Would you set down every entry again, exactly as written?

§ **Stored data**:
= Beginning of Section =

theorem test_hyp_ClashEpisode : part.runs cfg ∧ receiving part = true ∧ part.line.own < 256 ∧ part.line.clash = none
    ∧ part.out.gens.length = 4 ∧ clashing.runs cfg ∧ clashing.line.clash = some ⟨10000, 0, 1⟩
    ∧ (claiming false).runs cfg ∧ receiving (claiming false) = true ∧ (claiming false).line.clash = none
    ∧ claimed (claiming false) = some 1 ∧ (headMove (claiming false)).map (·.phase) = some .toPlace :=
  ⟨test_runs, by decide, by decide, by decide, by decide, ⟨rfl, rfl⟩, by decide, ⟨rfl, rfl⟩, by decide⟩

theorem test_clash_entry : ((after (.clashFrame 0x50 0 []) (claiming false)).spanAt 1).role = .none
    ∧ (headMove (after (.clashFrame 0x50 0 []) (claiming false))).map (·.halt) = some (some (.toPlace, .craneFault)) := by
  decide +kernel

def notice1 : SpanNotice := ⟨none, false, 64, .none, none, [], some 1⟩

def sending (fr : TxFrame) : Part :=
  { claiming false with
    span := { part.span with
      spans := [⟨.held ⟨0, 32⟩, false, none, true⟩, ⟨.claim ⟨1, 32⟩ none false 1, false, none, false⟩] }
    line := { part.line with tx := some ⟨fr, true, true⟩ } }

theorem test_hyp_Transmission :
    maySend part = true ∧ firstWaiting { part.line with heatSlot := some ⟨1, 1, 0⟩ } = some (.heat ⟨1, 1, 0⟩)
      ∧ (sending (.span notice1)).line.tx = some ⟨.span notice1, true, true⟩ ∧ claimed (sending (.span notice1)) = some 1
      ∧ ((sending (.span notice1)).spanAt 1).role = .claim ⟨1, 32⟩ none false 1 ∧ notice1.claimSerial = some 1
      ∧ (sending (.report .lineStuck 0)).line.tx = some ⟨.report .lineStuck 0, true, true⟩
      ∧ (sending (.answer ⟨1, 5, .done, [], false⟩)).line.tx = some ⟨.answer ⟨1, 5, .done, [], false⟩, true, true⟩ := by
  decide

def answerTo (tag : Byte) (restart : Bool) : Answer := ⟨tag, 5, .done, [], restart⟩

/-- A station that lost its place for an answer in contention while others joined the queue, a RESTART's the newest of them. -/
def refilled : Part :=
  { restarting with line := { restarting.line with
      answers := [answerTo 2 false, answerTo 3 false, answerTo 4 false] ++ [answerTo 5 true]
      tx := some ⟨.answer (answerTo 1 false), true, false⟩ } }

theorem test_hyp_Transmission_refilled :
    refilled.line.tx = some ⟨.answer (answerTo 1 false), true, false⟩ ∧ refilled.line.answers.length ≤ 4
      ∧ refilled.line.restart = some ⟨0, false⟩ ∧ (answerTo 5 true).restart = true ∧ (answerTo 5 false).restart = false := by
  decide

theorem test_refilled : (after .arbitrationLost refilled).line.answers.map (·.tag) = [1, 2, 3, 4]
    ∧ (after .arbitrationLost refilled).line.counters.answersDropped = 1
    ∧ (after .arbitrationLost refilled).line.restart = some ⟨0, true⟩ := by decide

theorem test_hyp_LineBoundsEveryStep : RunInv part ∧ LineInv part ∧ ∃ t, step ⟨part, [.lineStuck]⟩ = .next t :=
  ⟨⟨by decide, by decide⟩, ⟨by unfold LineUnit.bounded; decide, fun h => (nomatch (show some cfg = none from h))⟩, _, rfl⟩

def writing : Part := { part with mem := { part.mem with writing := some ⟨.clock, .clock ⟨0, ⟨0, 0⟩, none⟩⟩ } }

theorem test_hyp_BlockWrites : restarting.runs cfg ∧ restarting.mem.writing = none ∧ restarting.mem.ahead = [.moves]
    ∧ restarting.inWarning = false ∧ writing.runs cfg
    ∧ writing.mem.writing = some ⟨.clock, .clock ⟨0, ⟨0, 0⟩, none⟩⟩ :=
  ⟨⟨rfl, rfl⟩, by decide, by decide, by decide, ⟨rfl, rfl⟩, by decide⟩

theorem test_hyp_ShapeEveryStep : ShapeInv part ∧ ∃ t, step ⟨part, [.secondEvent]⟩ = .next t :=
  ⟨⟨test_shaped, ⟨rfl, List.length_replicate, fun x h => (nomatch (show none = some x from h)),
    fun l h => (nomatch (show none = some l from h))⟩, fun w h => (nomatch (show none = some w from h)),
    fun w h => (nomatch (show w ∈ [] from h))⟩, _, rfl⟩

/-! ### The worked cases of the spec -/

theorem test_worked_conversion : accepted 2050 2046 = true ∧ classifySample 1400 2048 1024 820 = .valid 458
    ∧ classifySample 1000 2048 1024 820 = .valid (-30) ∧ classifySample 40 2048 1024 820 = .invalid .short := by decide

theorem test_worked_carry : (⟨0, 300⟩ : Acc).advance (product (-100) 458 60) = ⟨93, 300⟩
    ∧ (⟨17, 130⟩ : Acc).advance 15000 = ⟨59, 10⟩ ∧ (⟨9999950, 200⟩ : Acc).advance 33720 = ⟨10000000, 0⟩
    ∧ credited 60 50040 50015 = 25 := by decide

def curveOfSpec : Curve := ⟨[(50000, 40), (150000, 150), (250000, 280), (500000, 400)], 180, 200, 300, 72⟩

theorem test_worked_curve : [30000, 150000, 179950, 291667, 600000].map (curveStrength curveOfSpec) = [24, 150, 188, 300, 400]
    ∧ [173076, 173077, 188461, 188462, 291666].map (curveStrength curveOfSpec) = [179, 180, 199, 200, 299] := by decide

theorem test_worked_demand : fractionOf 200 447 412 = 700 ∧ fractionOf 200 600 575 = 500 ∧ fractionOf 200 50 21 = 580 := by
  decide

theorem test_worked_grant : grantOf false 1200 3500 3000 = 1028 ∧ grantOf false 1200 4000 3000 = 900
    ∧ grantOf false 1200 3000 3000 = 1200 ∧ allocationOf 700 1028 1200 = 599 ∧ allocationOf 500 1028 1200 = 428 := by decide

/-- The crane of the worked case beside a standing peer. -/
def approach (q age : Nat) : Decision :=
  let c := { cfg with tol := 7, gap := 192, vmax := 800, stopCreep := 26, stopSlow := 96, stopFast := 256, limHi := 60000,
                      spans := [⟨18000, 20000, 1⟩, ⟨20000, 22000, 2⟩] }
  travelDecision c { part with
    travel := { part.travel with base := q / 16, u := q % 16 }
    moves := { part.moves with target := some ⟨19400, 1⟩ }
    span := { part.span with
      spans := [⟨.none, false, none, true⟩, ⟨.none, false, none, false⟩]
      peers := [⟨12, some 20000, true, 64, .none, none, [⟨0, .occupied, ⟨0, 0⟩⟩, ⟨1, .occupied, ⟨0, 0⟩⟩], age⟩] } }

theorem test_worked_approach : approach 18700 300 = .go true .fast ∧ approach 19100 1100 = .go true .fast
    ∧ approach 19180 1900 = .go true .slow ∧ approach 19330 0 = .go true .creep ∧ approach 19393 630 = .stop
    ∧ approach 18700 3001 = .stop := by decide

/-! ### Single commands -/

theorem test_crc : (crc [0x31, 0x32, 0x33, 0x34, 0x35, 0x36, 0x37, 0x38, 0x39]).toNat = 0x29B1 := by decide +kernel

theorem test_frame_valid : classify (frameBytes 0x40 5 0 [0, 10, 0, 5, 0]) false = none := by decide +kernel

theorem test_castStart : (after (.castStart 5 1 castFirst) (stationWith Bed.reset [] [])).line.answers
      = [⟨1, 5, .done, [], false⟩]
    ∧ ((after (.castStart 5 1 castFirst) (stationWith Bed.reset [] [])).bed 0).state = .casting
    ∧ ((findPiece (after (.castStart 5 1 castFirst) (stationWith Bed.reset [] [])) 9).map (·.place)) = some (.onBed 0 1) := by
  decide +kernel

= End of Section =

§ **Output below**:
theorem test_hyp_ClashEpisode : part.runs cfg ∧ receiving part = true ∧ part.line.own < 256 ∧ part.line.clash = none
    ∧ part.out.gens.length = 4 ∧ clashing.runs cfg ∧ clashing.line.clash = some ⟨10000, 0, 1⟩
    ∧ (claiming false).runs cfg ∧ receiving (claiming false) = true ∧ (claiming false).line.clash = none
    ∧ claimed (claiming false) = some 1 ∧ (headMove (claiming false)).map (·.phase) = some .toPlace :=
  ⟨test_runs, by decide, by decide, by decide, by decide, ⟨rfl, rfl⟩, by decide, ⟨rfl, rfl⟩, by decide⟩

theorem test_clash_entry : ((after (.clashFrame 0x50 0 []) (claiming false)).spanAt 1).role = .none
    ∧ (headMove (after (.clashFrame 0x50 0 []) (claiming false))).map (·.halt) = some (some (.toPlace, .craneFault)) := by
  decide +kernel

def notice1 : SpanNotice := ⟨none, false, 64, .none, none, [], some 1⟩

def sending (fr : TxFrame) : Part :=
  { claiming false with
    span := { part.span with
      spans := [⟨.held ⟨0, 32⟩, false, none, true⟩, ⟨.claim ⟨1, 32⟩ none false 1, false, none, false⟩] }
    line := { part.line with tx := some ⟨fr, true, true⟩ } }

theorem test_hyp_Transmission :
    maySend part = true ∧ firstWaiting { part.line with heatSlot := some ⟨1, 1, 0⟩ } = some (.heat ⟨1, 1, 0⟩)
      ∧ (sending (.span notice1)).line.tx = some ⟨.span notice1, true, true⟩ ∧ claimed (sending (.span notice1)) = some 1
      ∧ ((sending (.span notice1)).spanAt 1).role = .claim ⟨1, 32⟩ none false 1 ∧ notice1.claimSerial = some 1
      ∧ (sending (.report .lineStuck 0)).line.tx = some ⟨.report .lineStuck 0, true, true⟩
      ∧ (sending (.answer ⟨1, 5, .done, [], false⟩)).line.tx = some ⟨.answer ⟨1, 5, .done, [], false⟩, true, true⟩ := by
  decide

def answerTo (tag : Byte) (restart : Bool) : Answer := ⟨tag, 5, .done, [], restart⟩

/-- A station that lost its place for an answer in contention while others joined the queue, a RESTART's the newest of them. -/
def refilled : Part :=
  { restarting with line := { restarting.line with
      answers := [answerTo 2 false, answerTo 3 false, answerTo 4 false] ++ [answerTo 5 true]
      tx := some ⟨.answer (answerTo 1 false), true, false⟩ } }

theorem test_hyp_Transmission_refilled :
    refilled.line.tx = some ⟨.answer (answerTo 1 false), true, false⟩ ∧ refilled.line.answers.length ≤ 4
      ∧ refilled.line.restart = some ⟨0, false⟩ ∧ (answerTo 5 true).restart = true ∧ (answerTo 5 false).restart = false := by
  decide

theorem test_refilled : (after .arbitrationLost refilled).line.answers.map (·.tag) = [1, 2, 3, 4]
    ∧ (after .arbitrationLost refilled).line.counters.answersDropped = 1
    ∧ (after .arbitrationLost refilled).line.restart = some ⟨0, true⟩ := by decide

theorem test_hyp_LineBoundsEveryStep : RunInv part ∧ LineInv part ∧ ∃ t, step ⟨part, [.lineStuck]⟩ = .next t :=
  ⟨⟨by decide, by decide⟩, ⟨by unfold LineUnit.bounded; decide, fun h => (nomatch (show some cfg = none from h))⟩, _, rfl⟩

def writing : Part := { part with mem := { part.mem with writing := some ⟨.clock, .clock ⟨0, ⟨0, 0⟩, none⟩⟩ } }

theorem test_hyp_BlockWrites : restarting.runs cfg ∧ restarting.mem.writing = none ∧ restarting.mem.ahead = [.moves]
    ∧ restarting.inWarning = false ∧ writing.runs cfg
    ∧ writing.mem.writing = some ⟨.clock, .clock ⟨0, ⟨0, 0⟩, none⟩⟩ :=
  ⟨⟨rfl, rfl⟩, by decide, by decide, by decide, ⟨rfl, rfl⟩, by decide⟩

theorem test_hyp_ShapeEveryStep : ShapeInv part ∧ ∃ t, step ⟨part, [.secondEvent]⟩ = .next t :=
  ⟨⟨test_shaped, ⟨rfl, List.length_replicate, fun x h => (nomatch (show none = some x from h)),
    fun l h => (nomatch (show none = some l from h))⟩, fun w h => (nomatch (show none = some w from h)),
    fun w h => (nomatch (show w ∈ [] from h))⟩, _, rfl⟩

/-! ### The worked cases of the spec -/

theorem test_worked_conversion : accepted 2050 2046 = true ∧ classifySample 1400 2048 1024 820 = .valid 458
    ∧ classifySample 1000 2048 1024 820 = .valid (-30) ∧ classifySample 40 2048 1024 820 = .invalid .short := by decide

theorem test_worked_carry : (⟨0, 300⟩ : Acc).advance (product (-100) 458 60) = ⟨93, 300⟩
    ∧ (⟨17, 130⟩ : Acc).advance 15000 = ⟨59, 10⟩ ∧ (⟨9999950, 200⟩ : Acc).advance 33720 = ⟨10000000, 0⟩
    ∧ credited 60 50040 50015 = 25 := by decide

def curveOfSpec : Curve := ⟨[(50000, 40), (150000, 150), (250000, 280), (500000, 400)], 180, 200, 300, 72⟩

theorem test_worked_curve : [30000, 150000, 179950, 291667, 600000].map (curveStrength curveOfSpec) = [24, 150, 188, 300, 400]
    ∧ [173076, 173077, 188461, 188462, 291666].map (curveStrength curveOfSpec) = [179, 180, 199, 200, 299] := by decide

theorem test_worked_demand : fractionOf 200 447 412 = 700 ∧ fractionOf 200 600 575 = 500 ∧ fractionOf 200 50 21 = 580 := by
  decide

theorem test_worked_grant : grantOf false 1200 3500 3000 = 1028 ∧ grantOf false 1200 4000 3000 = 900
    ∧ grantOf false 1200 3000 3000 = 1200 ∧ allocationOf 700 1028 1200 = 599 ∧ allocationOf 500 1028 1200 = 428 := by decide

/-- The crane of the worked case beside a standing peer. -/
def approach (q age : Nat) : Decision :=
  let c := { cfg with tol := 7, gap := 192, vmax := 800, stopCreep := 26, stopSlow := 96, stopFast := 256, limHi := 60000,
                      spans := [⟨18000, 20000, 1⟩, ⟨20000, 22000, 2⟩] }
  travelDecision c { part with
    travel := { part.travel with base := q / 16, u := q % 16 }
    moves := { part.moves with target := some ⟨19400, 1⟩ }
    span := { part.span with
      spans := [⟨.none, false, none, true⟩, ⟨.none, false, none, false⟩]
      peers := [⟨12, some 20000, true, 64, .none, none, [⟨0, .occupied, ⟨0, 0⟩⟩, ⟨1, .occupied, ⟨0, 0⟩⟩], age⟩] } }

theorem test_worked_approach : approach 18700 300 = .go true .fast ∧ approach 19100 1100 = .go true .fast
    ∧ approach 19180 1900 = .go true .slow ∧ approach 19330 0 = .go true .creep ∧ approach 19393 630 = .stop
    ∧ approach 18700 3001 = .stop := by decide

/-! ### Single commands -/

theorem test_crc : (crc [0x31, 0x32, 0x33, 0x34, 0x35, 0x36, 0x37, 0x38, 0x39]).toNat = 0x29B1 := by decide +kernel

theorem test_frame_valid : classify (frameBytes 0x40 5 0 [0, 10, 0, 5, 0]) false = none := by decide +kernel

theorem test_castStart : (after (.castStart 5 1 castFirst) (stationWith Bed.reset [] [])).line.answers
      = [⟨1, 5, .done, [], false⟩]
    ∧ ((after (.castStart 5 1 castFirst) (stationWith Bed.reset [] [])).bed 0).state = .casting
    ∧ ((findPiece (after (.castStart 5 1 castFirst) (stationWith Bed.reset [] [])) 9).map (·.place)) = some (.onBed 0 1) := by
  decide +kernel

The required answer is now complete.